1. SET PROTEIN: Eat 1 gram of protein for every 1 pound of LEAN BODY MASS.

  • This requires obtaining your total body weight and fat percentage. If you weigh 200lbs and are 20% body fat, then your fat mass is 40lbs. Your lean body mass is 200-40= 160lbs. You should eat 160grams of protein per day.
  • Eat mostly natural and lean proteins: Fish, shellfish, egg whites (with 1-2 yolks mixed in), skinless turkey breast, skinless chicken breast, lean cuts of red meat (eye of round, top round, sirloin), protein shakes and meal replacements.
  • Avoid higher fat and processed proteins: Bacon, salami, dairy (cheese, milk, etc.), chicken thighs, turkey thighs, fattier cuts of red meat (porterhouse, t-bone, ribeye, etc.)

2. CARBOHYDRATES: If your primary goal is fat loss, eat roughly the same amount of carbohydrates as protein per day, or 1 gram of carbohydrate for every 1 pound of lean body mass.

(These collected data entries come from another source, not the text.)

-- ==== Sys2Proof/Certificates/Slice0/Obligations.lean ====
section
/-! DEFINITION. What this model's provers are asked: one proposition per obligation, with the tables of the spec that the
propositions speak in. -/

namespace Sys2Proof.Claims

open Sys2Proof.Machine Sys2Proof.Safety

/-! ### Control orders -/

/-- The SCALAR orders that write `dst` from operands a, b, s[sb], imm and counter sb, with their codes (R149). -/
def scalarRows (c : Nat) : List (Instr × Nat × (DWord → DWord → DWord → DWord → Word → DWord)) :=
  [(.scalarAdd c, 0x00, fun a b _ _ _ => a + b),
   (.scalarSub c, 0x01, fun a b _ _ _ => a - b),
   (.scalarMul c, 0x02, fun a b _ _ _ => a * b),
   (.scalarShl c, 0x03, fun a b _ _ _ => a <<< (b.toNat % 64)),
   (.scalarShr c, 0x04, fun a b _ _ _ => a >>> (b.toNat % 64)),
   (.scalarSar c, 0x05, fun a b _ _ _ => BitVec.ofInt 64 (a.toInt / 2 ^ (b.toNat % 64))),
   (.scalarAnd c, 0x06, fun a b _ _ _ => a &&& b),
   (.scalarOr c, 0x07, fun a b _ _ _ => a ||| b),
   (.scalarXor c, 0x08, fun a b _ _ _ => a ^^^ b),
   (.scalarMadd c, 0x09, fun a _ sb imm _ => a + sb * imm),
   (.scalarCmpeq c, 0x0A, fun a b _ _ _ => if a = b then 1 else 0),
   (.scalarCmplt c, 0x0B, fun a b _ _ _ => if a.toInt < b.toInt then 1 else 0),
   (.scalarCmpltu c, 0x0C, fun a b _ _ _ => if a.toNat < b.toNat then 1 else 0),
   (.scalarLi c, 0x0D, fun _ _ _ imm _ => imm),
   (.scalarRdctr c, 0x10, fun _ _ _ _ ctr => BitVec.ofNat 64 ctr.toNat)]

/-- The next order of core c is a SCALAR order of a code; 0x11 to 0xFF become ADD (R149). -/
def NextScalar (s : State) (c : Nat) (st : Start) (code : Nat) : Prop :=
  s.pick c = some st ∧ st.op = 0x58 ∧ (if ordF st.ord 4 7 0 > 0x10 then 0 else ordF st.ord 4 7 0) = code

/-- b of a SCALAR order: imm if b_imm is set, s[sb] otherwise (R149). -/
def scalarB (s : State) (c o : Nat) : DWord :=
  if bit (ordW o 4) 31 then BitVec.ofNat 64 (ordW64 o 5) else s.sreg c (ordF o 4 29 24)

/-- The stockroom address of LDS and STS, (a + imm) mod 2 MiB with the low 3 bits taken as 0 (R149). -/
def scalarAddr (s : State) (c o : Nat) : Nat :=
  ((s.sreg c (ordF o 4 21 16) + BitVec.ofNat 64 (ordW64 o 5)).toNat % 2097152) / 8 * 8

/-- The clamp that a SCALAR code above 0x10 counts (R8, R149). -/
def scalarClamp (o : Nat) : Nat := if ordF o 4 7 0 > 0x10 then 1 else 0

/-- Where a queue of `len` orders continues for a target index (R152). -/
def target (len : Nat) (i : Int) : Nat := if i < 0 then 0 else if i.toNat > len then len else i.toNat

/-- `back` of a LOOP order; 0 clamps to 1 (R148). -/
def loopBack (o : Nat) : Nat := if ordF o 5 15 0 = 0 then 1 else ordF o 5 15 0

/-- `offset` of a BRANCH_IF order, signed; 0 clamps to 1 (R148). -/
def branchOffset (o : Nat) : Int := if ordW o 5 = 0 then 1 else (BitVec.ofNat 32 (ordW o 5)).toInt

/-- b of a BRANCH_IF order (R151). -/
def branchB (s : State) (c o : Nat) : DWord :=
  if bit (ordW o 4) 14 then BitVec.ofNat 64 (ordW64 o 6) else s.sreg c (ordF o 4 13 8)

/-- The conditions of BRANCH_IF: EQ, NE, LT, GE signed, LTU, GEU unsigned; 6 and 7 become EQ (R148, R151). -/
def branchCond (cond : Nat) (a b : DWord) : Prop :=
  if cond = 1 then a ≠ b
  else if cond = 2 then a.toInt < b.toInt
  else if cond = 3 then ¬ a.toInt < b.toInt
  else if cond = 4 then a.toNat < b.toNat
  else if cond = 5 then ¬ a.toNat < b.toNat
  else a = b

/-- Clamps that a BRANCH_IF counts (R8). -/
def branchClamps (o : Nat) : Nat := (if ordF o 4 18 16 > 5 then 1 else 0) + (if ordW o 5 = 0 then 1 else 0)

/-- One condition of a WAIT: not enabled, or its counter has reached the target plus the wait base (R140, R155). -/
def waitHolds (s : State) (c o en hi lo w : Nat) : Prop :=
  bit (ordW o 4) en = true →
    ((s.ctr c (ordF o 4 hi lo)) - (BitVec.ofNat 32 (ordW o w) +
      (if bit (ordW o 2) 30 then (s.sreg c (ordF o 2 29 24)).truncate 32 else 0))).toNat < 2147483648

/-! ### Completion, transfers and the looms -/

/-- The status that an order completes with: of those that apply, the first in the order AUTH_REFUSED, LANE_FAULT,
STATE_REFUSED, QUOTA_REFUSED, DATA_LOST, REPLAYED, CLAMPED; otherwise OK (R9, R11). -/
def finalStatus (f : Flight) : Nat :=
  ([7, 5, 2, 3, 4, 6, 1].find? (fun x => decide (f.status = x) || (decide (x = 6) && f.replayed) || (decide (x = 1) && (f.clamped || !f.owed.isEmpty)))).getD 0

/-- Results of these statuses are valid: OK, CLAMPED, REPLAYED (the table of completion statuses). -/
def validStatus (x : Nat) : Bool := decide (x = 0) || decide (x = 1) || decide (x = 6)

/-- What an order's completion adds to counter k: its own increment, and 1 to its error counter (R139, R143). -/
def completionAdds (f : Flight) (k : Nat) : Word :=
  (if tellsCounter f.ord k then BitVec.ofNat 32 (bits (ordW f.ord 2) 7 0) else 0)
    + (if bit (ordW f.ord 2) 22 && !validStatus (finalStatus f) && decide (bits (ordW f.ord 2) 21 16 % 64 = k % 64) then 1 else 0)

/-- The transfer orders by opcode. -/
def transferCmd (c op : Nat) : Instr := if op = 1 then .load c else if op = 2 then .store c else .move c

/-- The loom orders by opcode. -/
def loomCmd (c op : Nat) : Instr := if op = 0x11 then .loomGemmSparse c else .loomGemm c

/-- The rows present for a loom order: deliveries since its issue, at most row_max (R72). -/
def rowsPresent (s : State) (c : Nat) (o : LoomOrd) : Nat :=
  min (s.ctr c (s.loomF c o.flight).rowCtr - o.base).toNat (s.loomF c o.flight).rowMax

The person in our above example should eat 160 grams of carbohydrates per day. If your primary goals is building muscle, eat 1.5-2.0 grams of carbohydrate for every 1 pound of lean body mass. The person in our above example should eat 240-320grams of carbohydrate per day.

  • Eat natural, unrefined starches and whole fruits as your primary carbohydrate sources: apples, oranges, berries, yams, sweet potatoes, potatoes, rice, oatmeal, quinoa.
  • Avoid sugar and refined starches: soda, fruit juice, table sugar, pastries, breads, pasta, cereals, chips, crackers.
  • Eat as many non-starchy vegetables as you wish, these are free foods and do not impact total calories to a significant degree: lettuce, spinach, mixed greens, broccoli, asparagus, green beans, cucumbers, tomatoes, brussel sprouts, peppers, onions, etc.

3. FATS: Eat 1/4g to 1/3g of fat for every 1lb of lean body mass.

  • In the above example, this person should eat (160g)(1/4 to 1/3g/lb) = 40-53 g of fat per day.
  • Emphasize healthy fats — essential fatty acids/omega 3’s, monounsaturated fats, and a moderate amount of saturated fats as by-product of your protein sources: fat from salmon and other fish, 1-2 whole eggs, by products of lean red meats/chicken/turkey.  If you need to add fats, eat whole food fats in their natural state:  avocado, nuts, coconut.  Don’t eat refined oils.
  • Avoid transfats and excessive saturated fats: hydrogenated oils, processed snack foods, fried foods, whole dairy, creams, butters, fattier cuts of meat.

4. MEAL TIMING: Spread nutritional intake over 5 meals if you have high calorie demands.  But for most people, 3 meals a day is the most realistic, sustainable plan.

What about body type adjustments (for ectomorphs, endomorphs), carb cycling, macro-rotations, nutrient timing, etc? The truth is, you need to establish a solid baseline first before you worry about any advanced techniques. Get started with this plan, develop good habits, and worry about the extras later on down the road. You have to start somewhere, and I believe this is a great starting point.